As highly selective and sensitive molecules, fluorescence sensors are of great importance and exhibit potential applications for the detection of metal ions in biological systems and the environment.1 Among the metal ions, aluminium ions widely exist in the environment, and aluminium is the third most abundant element in the Earth's crust. Aluminium ions affect the activity of gastrointestinal enzymes and excess aluminium ions are toxic to the central nervous system. Moreover, they lead to many diseases, such as Alzheimer's and Parkinson's disease, as well as bone softening and chronic renal failure.2 Thus, aluminium ions are attracting increasing attention. To date, numerous fluorescence sensors toward aluminium ions have been synthesized and their fluorescence sensing activities have also been investigated. However, these sensors are mainly derived from organic molecules; thus, they exhibit low water-solubility and potentially high toxicity.

Supramolecular systems from porphyrins, phthalocyanines, and cyclodextrin have been widely studied in the bioimaging, optical, and electronic fields and as biological hybrid nanomaterials, biological sensors, and drug delivery systems.3–7 Supramolecular systems can assembled to form unique architectures via supramolecular interactions such as hydrogen bonds, van der Waals forces, Coulomb force, and π–π conjugation, which display particular structures and special performances.8,9 As one of the most important applied forces in supramolecular chemistry, host–guest interactions can realize supramolecular self-assembly and disassembly via diverse stimuli. During the past decade, some host–guest supramolecular self-assembly materials have been synthesized and their structure–function relationships have been well studied.10–12 Cyclodextrin, which is a favorable water-soluble host material, is usually used to construct various supramolecular self-assembly systems with appropriate guest molecules such as azobenzene, vanillin, and adamantine.13,14 Host–guest type superamphiphiles consist of a hydrophilic host and a hydrophobic tail guest. Based on the supramolecular self-assembly, water-solubility can be enhanced and the toxicity of the guest is reduced.
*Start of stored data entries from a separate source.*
-- ==== Sys2Proof/Machine/Ops.lean ====
section
/-! DEFINITION. The named operations over the state: objects, counters, lanes and ports, time stamps, faults,
commands to the safe-state units, handoff cells and their consumers. -/

namespace Sys2Proof.Machine

/-- A command that ends in a state of the block: the queue is not the command's to change. -/
def State.upd (s : State) (f : Dev → Dev) : State := { s with dev := f s.dev }

/-- A command that ends in a state of the block while its clocks run; in a freeze they stand still, and what they would
clock waits or is not seen (R431, R432). -/
def State.awake (s : State) (f : Dev → Dev) : State := s.upd fun d => if d.frozen then d else f d

/-! ### Ports and lanes -/

/-- The state of a port. -/
def Dev.port (d : Dev) (p : PortId) : Port := d.ports.get p

/-- The block with a port's state replaced. -/
def Dev.setPort (d : Dev) (p : PortId) (x : Port) : Dev := { d with ports := d.ports.set p x }

/-- The block with a port's state changed by f. -/
def Dev.onPort (d : Dev) (p : PortId) (f : Port → Port) : Dev := d.setPort p (f (d.port p))

/-- The state of a lane. -/
def Dev.lane (d : Dev) (l : LaneId) : Lane := d.lanes.get l

/-- The block with a lane's state replaced. -/
def Dev.setLane (d : Dev) (l : LaneId) (x : Lane) : Dev := { d with lanes := d.lanes.set l x }

/-- The block with a lane's state changed by f. -/
def Dev.onLane (d : Dev) (l : LaneId) (f : Lane → Lane) : Dev := d.setLane l (f (d.lane l))

/-- The slots a port's lane has counted. -/
def Dev.slotOf (d : Dev) (p : PortId) : Nat := (d.lane p.lane).slots

/-- The 32-bit slot count of a lane (R41, R45). -/
def Lane.count (l : Lane) : Nat := l.slots % 2 ^ 32

/-- The tick number of tick t of a lane's present slot (R37). -/
def Lane.tick (l : Lane) (t : Nat) : Nat := l.slots * 200 + t

/-- The CLK_A time of cycle c of a lane's present slot: 50 cycles per slot (R185). -/
def Lane.clk (l : Lane) (c : Nat) : Nat := l.slots * 50 + c

/-- The time stamp of a line's first sample at a level that it has held for a number of samples up to cycle c: a 32-bit count
(R185). -/
def Lane.stamp (l : Lane) (c held : Nat) : Nat := (l.clk c + 2 ^ 32 + 1 - held) % 2 ^ 32

/-- The CLK_A cycles from one time stamp to another on the 32-bit counter (R185). -/
def since (now stamp : Int) : Int := (now - stamp) % 2 ^ 32

/-- A feedback interface at a change of its mode: INDEX_REFERENCED cleared (R191), and the SENT timeout running from now (R198,
log entry 59). The illegal bucket, the previous A/B pair, the filtered index line, the consecutive-mismatch count,
INDEX_MISMATCH, the Hall and SENT decoders, SENT_STALE and SENT_FORMAT_MISMATCH stay as they are (DESIGN CHOICE, log entry
143). -/
def Feedback.selected (f : Feedback) (now : Nat) : Feedback :=
  { f with
    flags := { f.flags with referenced := false }
    sent := { f.sent with got := false }
    latch := { f.latch with sent := { f.latch.sent with got := false } }
    sentArm := now % 2 ^ 32 }

/-- A port at a change of its feedback mode: the positions that engine 1 holds for a speed are those of the former mode (R200). -/
def Port.fbSelected (x : Port) (now : Nat) : Port :=
  { x with fb := x.fb.selected now, e1 := { x.e1 with fb := { x.e1.fb with got := false, seen := 0 } } }

/-! ### Objects -/

/-- The number an object holds. -/
def Dev.num (d : Dev) (idx sub : Nat) : Int := (d.objs.get (objKey idx sub)).toInt

/-- The number an object holds, as a natural number. -/
def Dev.nat (d : Dev) (idx sub : Nat) : Nat := (d.num idx sub).toNat

/-- The elements an ARRAY object holds. -/
def Dev.arr (d : Dev) (idx sub : Nat) : List Int := (d.objs.get (objKey idx sub)).toArr

/-- The bytes an object holds. -/
def Dev.bytes (d : Dev) (idx sub : Nat) : List Byte := (d.objs.get (objKey idx sub)).toBytes

/-- An object's value replaced. -/
def Dev.putVal (d : Dev) (idx sub : Nat) (v : ObjVal) : Dev := { d with objs := d.objs.put (objKey idx sub) v }

/-- A number object's value replaced. -/
def Dev.put (d : Dev) (idx sub : Nat) (v : Int) : Dev := d.putVal idx sub (.num v)

/-- A 32-bit saturating counter object advanced by n. -/
def Dev.incBy (d : Dev) (idx sub n : Nat) : Dev := d.put idx sub (min (d.num idx sub + n) 4294967295)

/-- A 32-bit saturating counter object advanced by one. -/
def Dev.inc (d : Dev) (idx sub : Nat) : Dev := d.incBy idx sub 1

/-- Bit k of an object's number. -/
def Dev.bit (d : Dev) (idx sub k : Nat) : Bool := bitOf (d.nat idx sub) k

/-- Bit k of an object's number set to b. -/
def Dev.putBit (d : Dev) (idx sub k : Nat) (b : Bool) : Dev :=
  d.put idx sub ((d.nat idx sub : Nat) + (if d.bit idx sub k = b then 0 else if b then (2 ^ k : Int) else -(2 ^ k : Int)))

/-- The index of a port object from its last two hexadecimal digits (R6). -/
def pidx (p : PortId) (blk : Nat) : Nat := 0x3000 + 0x100 * p.num + blk

/-- The number a port object holds. -/
def Dev.pnum (d : Dev) (p : PortId) (blk sub : Nat) : Int := d.num (pidx p blk) sub

/-- The number a port object holds, as a natural number. -/
def Dev.pnat (d : Dev) (p : PortId) (blk sub : Nat) : Nat := d.nat (pidx p blk) sub

/-- A port object's number replaced. -/
def Dev.pput (d : Dev) (p : PortId) (blk sub : Nat) (v : Int) : Dev := d.put (pidx p blk) sub v

/-- A port's saturating counter advanced by one. -/
def Dev.pinc (d : Dev) (p : PortId) (blk sub : Nat) : Dev := d.inc (pidx p blk) sub

/-- The index of a lane's chopper objects (R143). -/
def chopIdx : LaneId → Nat
  | .a => 0x3024
  | .b => 0x3224

/-- The index of a pair's objects (R254). -/
def pairIdx (y : PairId) : Nat := 0x2510 + y.num

/-- The index of a stream's objects (R358). -/
def streamIdx (s : Nat) : Nat := 0x1160 + s

/-! ### Modes and lanes -/

/-- The mode codes of 0x2000.01 (R273): STORAGE 0, SLEEP 1, STANDBY 2, CONFIGURE 3, RUN 4, DEGRADED 5. -/
def Dev.mode (d : Dev) : Nat := d.nat 0x2000 1

/-- Whether the device is in a powered mode with start-up complete (R274). -/
def Dev.powered (d : Dev) : Bool := d.boot.phase == .up

/-- Whether the journal writer works: in the powered modes, and until SLEEP or STORAGE is reached (R281, R373). -/
def Dev.writerRuns (d : Dev) : Bool := d.powered || d.boot.phase == .goingDown

/-- A lane's state object (R255). -/
def laneStateSub : LaneId → Nat
  | .a => 1
  | .b => 2

/-- Whether a lane is lost (R250, R255). -/
def Dev.laneLost (d : Dev) (l : LaneId) : Bool := d.num 0x2500 (laneStateSub l) == 1

/-- The lane whose clocks the common domain takes: A, or B while A is lost (R300). -/
def Dev.clkLane (d : Dev) : LaneId := if (d.lane .a).alive && !d.laneLost .a then .a else .b

/-- The slots counted by the lane that clocks the common domain. -/
def Dev.slotNow (d : Dev) : Nat := (d.lane d.clkLane).slots

/-- Whether a lane runs on the root clock (R309). -/
def Dev.onRoot (d : Dev) (l : LaneId) : Bool := d.nat 0x2110 (match l with | .a => 2 | .b => 3) == 1

/-- A field padded with zeros to 8 bytes. -/
def pad8 (b : List Byte) : List Byte := (b ++ List.replicate 8 0).take 8

/-- The origin code of a port: 1 N1, 2 N2, 3 N3, 4 chain, 5 JTAG (R367). -/
def originCode : Origin → Nat
  | .n1 => 1 | .n2 => 2 | .n3 => 3 | .chain => 4 | .tap => 5

/-- The port of an origin code. -/
def originOf (n : Nat) : Origin :=
  match n with
  | 1 => .n1
  | 2 => .n2
  | 3 => .n3
  | 4 => .chain
  | _ => .tap

/-- The lane that serves a port: A for N1, B for N2, the owner for N3, and lane A, or B while A is lost, for the chain port
and the TAP (R347, R407, R463). -/
def Dev.serveLane (d : Dev) (o : Origin) : LaneId :=
  match o with
  | .n1 => .a
  | .n2 => .b
  | .n3 => if d.num 0x1130 0x10 = 1 then .b else .a
  | .chain | .tap => d.clkLane

/-- Whether a lane counts slots at boundaries of its own, apart from the lane that clocks the common domain (R24). -/
def Dev.apart (d : Dev) (l : LaneId) : Bool :=
  l != d.clkLane && (d.lane l).alive && !d.laneLost l && !(d.onRoot l && d.onRoot d.clkLane)

/-- The slot of the lane that serves a port. -/
def Dev.serveSlot (d : Dev) (o : Origin) : Nat := (d.lane (d.serveLane o)).slots

/-- The session of an ID, reserved or open. -/
def Dev.session (d : Dev) (id : Nat) : Option Session :=
  (d.net.sessions.filterMap fun s => s).find? fun s => s.id == id

/-- A partner as the session table and the journal show it: the chain's one partner as the chain position, taken with the other
settings at the fall of CSN (R367, R402, R407, R409). -/
def Dev.partnerShown (d : Dev) (origin : Nat) (who : List Byte) : List Byte :=
  if origin = 4 then pad8 (toLE 1 d.chain.position) else who

/-- The entry of the session table: ID, role, port, partner, idle time in ms (R357). -/
def Dev.sessionRow (d : Dev) (k : Nat) : List Byte :=
  match (d.net.sessions[k]?).join with
  | none => List.replicate 16 0
  | some s => toLE 2 s.id ++ toLE 1 s.role ++ toLE 1 s.origin ++ pad8 (d.partnerShown s.origin s.partner) ++
      toLE 4 ((d.serveSlot (originOf s.origin) - s.since) / 2000)

/-- What requests would read now (R362). -/
def Dev.showing (d : Dev) : Shown :=
  ⟨d.objs, (List.range 8).map d.sessionRow, d.flash.captures, d.flash.traces⟩

/-- An event of R251: 0x2000.06 keeps the fault of the first since reset (R276, R296). -/
def Dev.degradeEvent (d : Dev) (code : Nat) : Dev :=
  if d.degradeDue then d else { d.put 0x2000 6 code with degradeDue := true }

/-- The lanes that the part has. -/
def Dev.lanesPresent (d : Dev) : List LaneId := if d.boot.laneB then [.a, .b] else [.a]

/-- Whether the part has a pair: its feature bit and the variant grant it (R417, 0x2400.03). -/
def Dev.hasPair (d : Dev) (y : PairId) : Bool := d.boot.laneB && d.bit 0x2400 3 y.num

/-- Whether an index is absent on this part, as the objects of lane B and of a pair that it does not have are (R3, R143, R417,
R468). -/
def Dev.absent (d : Dev) (idx : Nat) : Bool :=
  (laneBIdx idx && !d.boot.laneB) || (idx == 0x2510 && !d.hasPair .p1) || (idx == 0x2511 && !d.hasPair .p2)

/-- The supply and temperature windows of step 7 of R419, on the lane supervisors' last measurements. -/
def Dev.supplyWindow (d : Dev) : Bool :=
  d.lanesPresent.all fun l =>
    decide (3200 ≤ d.num (0x2800 + l.num) 4) && decide (d.num (0x2800 + l.num) 4 ≤ 3400) &&
    decide (-100 ≤ d.num (0x2802 + l.num) 5) && decide (d.num (0x2802 + l.num) 5 ≤ 850)

/-! ### Time stamps and free values -/

/-- The whole nanoseconds of a time base (R310). -/
def TimeBase.ns (b : TimeBase) : Int := b.val / 2 ^ 32

/-- A fresh index for a free value, and the block with the next one. -/
def Dev.fresh (d : Dev) : Nat × Dev := (d.freeIx, { d with freeIx := d.freeIx + 1 })

/-- The instant of an event inside the present slot, in nanoseconds on AT, or DT if AT is invalid: the base at
the last slot boundary plus less than one slot, which is open (log entry 9). -/
def Dev.stampNow (d : Dev) : Int :=
  (if d.bit 0x2100 0xA 0 then d.time.at'.ns else d.time.dt.ns) + (Config.stampOfs d.freeIx % 500 : Nat)

/-- The block after a time stamp was taken. -/
def Dev.stamped (d : Dev) : Dev := { d with freeIx := d.freeIx + 1 }

/-! ### The active image -/

/-- Whether an occurrence of an instance starts at a hyperframe slot index (R64). -/
def Instance.startsAt (i : Instance) (h : Nat) : Bool :=
  if i.period = 0 then h == i.slot
  else i.slot ≤ h && (h - i.slot) % i.period == 0 && (h - i.slot) / i.period < i.count

/-- The placed instance of a kernel on an engine that starts at a slot index and tick. -/
def Image.placedAt (im : Image) (engine kernel h tick : Nat) : Option Instance :=
  im.insts.find? fun i => i.engine == engine && i.kernel == kernel && i.tick == tick && i.startsAt h

/-- Whether the active image places a kernel anywhere on an engine of a port's cluster. -/
def Dev.places (d : Dev) (p : PortId) (r : EngineRole) (kernel : Nat) : Bool :=
  match d.image with
  | none => false
  | some im => im.insts.any fun i => i.engine == (EngineId.num ⟨p, r⟩) && i.kernel == kernel

/-- The instance of a kernel that the active image starts on an engine of a port's cluster at tick t of the
present slot. -/
def Dev.placed (d : Dev) (p : PortId) (r : EngineRole) (kernel t : Nat) : Option Instance :=
  match d.image with
  | none => none
  | some im => im.placedAt (EngineId.num ⟨p, r⟩) kernel (d.lane p.lane).hyper t
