-- ==== Sys2Proof/Machine/Crypto.lean ====
section
/-! DEFINITION. AES-128 (FIPS 197), its CMAC (RFC 4493) and the CRC-32 of IEEE 802.3, over byte lists (R60, R342,
R370). -/

namespace Sys2Proof.Machine

/-- Rows 0 to 3 of the AES substitution table. -/
def sboxPart0 : List Byte :=
  [0x63, 0x7c, 0x77, 0x7b, 0xf2, 0x6b, 0x6f, 0xc5, 0x30, 0x01, 0x67, 0x2b, 0xfe, 0xd7, 0xab, 0x76,
   0xca, 0x82, 0xc9, 0x7d, 0xfa, 0x59, 0x47, 0xf0, 0xad, 0xd4, 0xa2, 0xaf, 0x9c, 0xa4, 0x72, 0xc0,
   0xb7, 0xfd, 0x93, 0x26, 0x36, 0x3f, 0xf7, 0xcc, 0x34, 0xa5, 0xe5, 0xf1, 0x71, 0xd8, 0x31, 0x15,
   0x04, 0xc7, 0x23, 0xc3, 0x18, 0x96, 0x05, 0x9a, 0x07, 0x12, 0x80, 0xe2, 0xeb, 0x27, 0xb2, 0x75]

/-- Rows 4 to 7 of the AES substitution table. -/
def sboxPart1 : List Byte :=
  [0x09, 0x83, 0x2c, 0x1a, 0x1b, 0x6e, 0x5a, 0xa0, 0x52, 0x3b, 0xd6, 0xb3, 0x29, 0xe3, 0x2f, 0x84,
   0x53, 0xd1, 0x00, 0xed, 0x20, 0xfc, 0xb1, 0x5b, 0x6a, 0xcb, 0xbe, 0x39, 0x4a, 0x4c, 0x58, 0xcf,
   0xd0, 0xef, 0xaa, 0xfb, 0x43, 0x4d, 0x33, 0x85, 0x45, 0xf9, 0x02, 0x7f, 0x50, 0x3c, 0x9f, 0xa8,
   0x51, 0xa3, 0x40, 0x8f, 0x92, 0x9d, 0x38, 0xf5, 0xbc, 0xb6, 0xda, 0x21, 0x10, 0xff, 0xf3, 0xd2]

/-- Rows 8 to 11 of the AES substitution table. -/
def sboxPart2 : List Byte :=
  [0xcd, 0x0c, 0x13, 0xec, 0x5f, 0x97, 0x44, 0x17, 0xc4, 0xa7, 0x7e, 0x3d, 0x64, 0x5d, 0x19, 0x73,
   0x60, 0x81, 0x4f, 0xdc, 0x22, 0x2a, 0x90, 0x88, 0x46, 0xee, 0xb8, 0x14, 0xde, 0x5e, 0x0b, 0xdb,
   0xe0, 0x32, 0x3a, 0x0a, 0x49, 0x06, 0x24, 0x5c, 0xc2, 0xd3, 0xac, 0x62, 0x91, 0x95, 0xe4, 0x79,
   0xe7, 0xc8, 0x37, 0x6d, 0x8d, 0xd5, 0x4e, 0xa9, 0x6c, 0x56, 0xf4, 0xea, 0x65, 0x7a, 0xae, 0x08]

/-- Rows 12 to 15 of the AES substitution table. -/
def sboxPart3 : List Byte :=
  [0xba, 0x78, 0x25, 0x2e, 0x1c, 0xa6, 0xb4, 0xc6, 0xe8, 0xdd, 0x74, 0x1f, 0x4b, 0xbd, 0x8b, 0x8a,
   0x70, 0x3e, 0xb5, 0x66, 0x48, 0x03, 0xf6, 0x0e, 0x61, 0x35, 0x57, 0xb9, 0x86, 0xc1, 0x1d, 0x9e,
   0xe1, 0xf8, 0x98, 0x11, 0x69, 0xd9, 0x8e, 0x94, 0x9b, 0x1e, 0x87, 0xe9, 0xce, 0x55, 0x28, 0xdf,
   0x8c, 0xa1, 0x89, 0x0d, 0xbf, 0xe6, 0x42, 0x68, 0x41, 0x99, 0x2d, 0x0f, 0xb0, 0x54, 0xbb, 0x16]

/-- The AES substitution of a byte. -/
def sbox (b : Byte) : Byte :=
  let t := match b.toNat / 64 with
    | 0 => sboxPart0
    | 1 => sboxPart1
    | 2 => sboxPart2
    | _ => sboxPart3
  t.getD (b.toNat % 64) 0

/-- Multiplication by x in the AES field. -/
def xtime (b : Byte) : Byte := if b.msb then (b <<< 1) ^^^ 0x1b else b <<< 1

/-- Two byte lists added in the field, as long as the shorter. -/
def xorBytes (a b : List Byte) : List Byte := List.zipWith (· ^^^ ·) a b

/-- One column mixed. -/
def mixCol : List Byte → List Byte
  | [a, b, c, d] =>
    [xtime a ^^^ xtime b ^^^ b ^^^ c ^^^ d, a ^^^ xtime b ^^^ xtime c ^^^ c ^^^ d,
     a ^^^ b ^^^ xtime c ^^^ xtime d ^^^ d, xtime a ^^^ a ^^^ b ^^^ c ^^^ xtime d]
  | l => l

/-- The rows of a state in column order shifted. -/
def shiftRows : List Byte → List Byte
  | [a0, a1, a2, a3, b0, b1, b2, b3, c0, c1, c2, c3, d0, d1, d2, d3] =>
    [a0, b1, c2, d3, b0, c1, d2, a3, c0, d1, a2, b3, d0, a1, b2, c3]
  | l => l

/-- The columns of a state mixed. -/
def mixCols (s : List Byte) : List Byte :=
  mixCol (s.take 4) ++ mixCol ((s.drop 4).take 4) ++ mixCol ((s.drop 8).take 4) ++ mixCol ((s.drop 12).take 4)

/-- The next round key. -/
def nextKey (rc : Byte) (k : List Byte) : List Byte :=
  let w := match k.drop 12 with
    | [a, b, c, d] => [sbox b ^^^ rc, sbox c, sbox d, sbox a]
    | l => l
  let w0 := xorBytes (k.take 4) w
  let w1 := xorBytes ((k.drop 4).take 4) w0
  let w2 := xorBytes ((k.drop 8).take 4) w1
  let w3 := xorBytes ((k.drop 12).take 4) w2
  w0 ++ w1 ++ w2 ++ w3

/-- The rounds of AES-128: n rounds are left, the last without mixing. -/
def aesRounds : Nat → Byte → List Byte → List Byte → List Byte
  | 0, _, _, s => s
  | n + 1, rc, k, s =>
    let k' := nextKey rc k
    let s' := shiftRows (s.map sbox)
    aesRounds n (xtime rc) k' (xorBytes (if n = 0 then s' else mixCols s') k')

/-- AES-128 of one block. -/
def aes (key block : List Byte) : List Byte := aesRounds 10 0x01 key (xorBytes block key)

/-- A 16-byte string doubled in the CMAC field. -/
def cmacDouble (l : List Byte) : List Byte :=
  let carry := (l.headD 0).msb
  let sh := List.zipWith (fun (a b : Byte) => (a <<< 1) ||| (b >>> 7)) l (l.drop 1 ++ [(0 : Byte)])
  if carry then sh.dropLast ++ [sh.getLastD 0 ^^^ 0x87] else sh

/-- CMAC over the rest of a message from a chaining value; fuel bounds the blocks. -/
def cmacFrom (key k1 k2 : List Byte) : Nat → List Byte → List Byte → List Byte
  | 0, x, _ => x
  | fuel + 1, x, m =>
    if m.length ≤ 16 then
      let last := if m.length = 16 then xorBytes m k1
        else xorBytes (m ++ (0x80 : Byte) :: List.replicate (15 - m.length) 0) k2
      aes key (xorBytes x last)
    else cmacFrom key k1 k2 fuel (aes key (xorBytes x (m.take 16))) (m.drop 16)

/-- AES-128-CMAC. -/
def cmac (key m : List Byte) : List Byte :=
  let k1 := cmacDouble (aes key (List.replicate 16 0))
  cmacFrom key k1 (cmacDouble k1) (m.length / 16 + 1) (List.replicate 16 0) m

/-- The first 8 bytes of AES-128-CMAC. -/
def cmac8 (key m : List Byte) : List Byte := (cmac key m).take 8

/-- One bit of the reflected CRC-32. -/
def crcBit (c : Nat) : Nat := if c % 2 = 1 then (c / 2) ^^^ 0xEDB88320 else c / 2

/-- One byte of the reflected CRC-32. -/
def crcByte (c : Nat) (b : Byte) : Nat :=
  crcBit (crcBit (crcBit (crcBit (crcBit (crcBit (crcBit (crcBit (c ^^^ b.toNat))))))))

/-- CRC-32 with the IEEE 802.3 polynomial, initial value and final inversion of all ones, reflected (R60). -/
def crc32 (m : List Byte) : Nat := (m.foldl crcByte 0xFFFFFFFF) ^^^ 0xFFFFFFFF

end Sys2Proof.Machine
end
At present, great efforts have been devoted towards searching novel guest molecules and construction of supramolecular materials with special functions. To date, most researchers just employ simple alkyl chains as the hydrophobic guests that serve as the hydrophobic portion.15 Moreover, supramolecular host–guest systems from cyclodextrin are fabricated with specific architectures and are a focus of pharmaceutical research. However, little attention has been paid to the fluorescence activity of these host–guest systems.16

Herein, a simple organic molecule derived from paeonol was synthesized, which was assembled with β-cyclodextrin via supramolecular interactions. Based on the self-assembly, a host–guest system was fabricated and systemically characterized. In addition, we clearly observed the clear internal structure of the host–guest system via HRTEM for the first time. In this system, the water-insoluble organic molecule was designed to directly act as the hydrophobic tail of a superamphiphile, which could further self-assemble into the cavity of β-cyclodextrin in an aqueous solution. The fluorescence sensing activities of the host–guest system were investigated, and it exhibited specific sensing activities toward aluminium ions in water media.

Results and discussion

Synthesis of the host–guest system

The synthetic route for the host–guest system is shown in Scheme 1 and the detailed synthetic process is presented in the Experimental section. Additionally, the host–guest system was characterized via NMR and IR spectroscopy and SEM and HRTEM.
image file: c7ra06915d-s1.tif
Scheme 1 Synthetic route for the organic molecule (L) and the supramolecular self-assembly host–guest system (TEPA-β-CD–L).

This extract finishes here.